Work to be completed ::
Locate the line that contains "t.stride.creepPulses = s.stride.creepPulses" in the entries below, then repeat it and every following line through the line that contains "when the request", exactly, and no others.

[Saved entries]
++++++

/-- A good sample (R25, R27, R32, R34, R46, R47): signature and range pass, the bend joins the window, the lead is the
truncated mean with the direction sign, the request and the lag mark are judged with hysteresis, the consecutive count
is 0 and the fault mark clear. -/
def Obligations.GoodSampleJoinsWindow : Prop :=
  ∀ (s : State) (bend : BitVec 16) (ready : Bool), s.DriveInv → s.sensor.exchange = .shifting →
    s.drive.state ≠ .offline → -1500 ≤ bend.toInt → bend.toInt ≤ 1500 →
    ∃ t, exec (.shiftComplete (s.config.signature ++ bend) ready) s = .next t ∧
      let g := s.governor
      let window := if g.window.length < g.size then g.window ++ [bend.toInt] else g.window.tail ++ [bend.toInt]
      let lead := window.sum.tdiv window.length * s.drive.direction.sign
      t.governor = { g with
        window := window
        lead := some lead
        runRequest := if g.levels.start ≤ lead then true else if lead ≤ g.levels.stop then false else g.runRequest
        lagMark := if g.levels.hold ≤ lead then true else if lead ≤ g.levels.resume then false else g.lagMark }
      ∧ t.sensor.consecutiveFailures = 0 ∧ t.sensor.failureTotal = s.sensor.failureTotal
      ∧ t.sensor.faultMark = false ∧ t.claim.reasons.sensor = false
      ∧ t.drive.direction = s.drive.direction ∧ s.SameOuter t ∧ s.SameOrders t ∧ s.SameLines t
      ∧ t.stride.strideCount = s.stride.strideCount ∧ t.stride.runTime = s.stride.runTime
      ∧ t.stride.stallEvents = s.stride.stallEvents ∧ t.stride.creepPulses = s.stride.creepPulses

/-- What a new lead does to the drive (R33, R35, R36, R39, R130): a lead of magnitude X or more in a following state is
a MISALIGN halt; otherwise the request starts or stops a station in WAIT or RUN, a lead that becomes known in MUSTER has
the census evaluated, and every other state stays; the LAG reason stands while the mark is set in a following state.
Which of a changed request and the halt is taken first is left open (log 9): the prior state is the state held, or WAIT
when the request has been withdrawn in RUN, or RUN when it has become present in WAIT at a rested station. That an entry
to RUN, or to a state after the census, is made whole before the test of the lead is the model's choice (log 35). What a
seize leaves of an ANSWER cut and of idle receivers is the model's (logs 28 and 30). -/
def Obligations.NewLeadDecidesDriveState : Prop :=
  ∀ (s : State) (bend : BitVec 16) (ready : Bool), s.DriveInv → s.isPacer = false → s.sensor.exchange = .shifting →
    s.drive.state ≠ .offline → -1500 ≤ bend.toInt → bend.toInt ≤ 1500 →
    ∃ t, exec (.shiftComplete (s.config.signature ++ bend) ready) s = .next t ∧
      let u : State := { s with governor := t.governor }
      let misaligned : Prop := s.isFollowing = true ∧ u.leadBeyondHalt = true
      (misaligned → ∃ prior, u.HaltsWith t .misalign (some s.own) prior
        ∧ (prior = s.drive.state
          ∨ s.drive.state = .run ∧ t.governor.runRequest = false ∧ prior = .wait
          ∨ s.drive.state = .wait ∧ t.governor.runRequest = true ∧ s.drive.rest = .rested ∧ prior = .run))
      ∧ (¬misaligned →
          (s.drive.state = .wait → t.drive.state =
            if t.governor.runRequest = true ∧ s.drive.rest = .rested then .run else .wait)
          ∧ (s.drive.state = .run → t.drive.state = if t.governor.runRequest = true then .run else .wait)
          ∧ (s.drive.state = .muster → s.governor.lead ≠ none → t.drive.state = .muster)
          ∧ (s.drive.state = .muster → s.governor.lead = none →
              (∀ b, u.censusBlocker = some b → t.drive.state = .muster ∧ t.orders.blocker = some b)
              ∧ (u.censusBlocker = none → t.drive.state = u.stateAfterMuster))
          ∧ (s.drive.state ≠ .wait → s.drive.state ≠ .run → s.drive.state ≠ .muster → t.drive.state = s.drive.state))
      ∧ t.claim.reasons.lag = (t.governor.lagMark && t.isFollowing)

++++++

Response to the exercise ::
      ∧ t.stride.stallEvents = s.stride.stallEvents ∧ t.stride.creepPulses = s.stride.creepPulses

/-- What a new lead does to the drive (R33, R35, R36, R39, R130): a lead of magnitude X or more in a following state is
a MISALIGN halt; otherwise the request starts or stops a station in WAIT or RUN, a lead that becomes known in MUSTER has
the census evaluated, and every other state stays; the LAG reason stands while the mark is set in a following state.
Which of a changed request and the halt is taken first is left open (log 9): the prior state is the state held, or WAIT
when the request has been withdrawn in RUN, or RUN when it has become present in WAIT at a rested station. That an entry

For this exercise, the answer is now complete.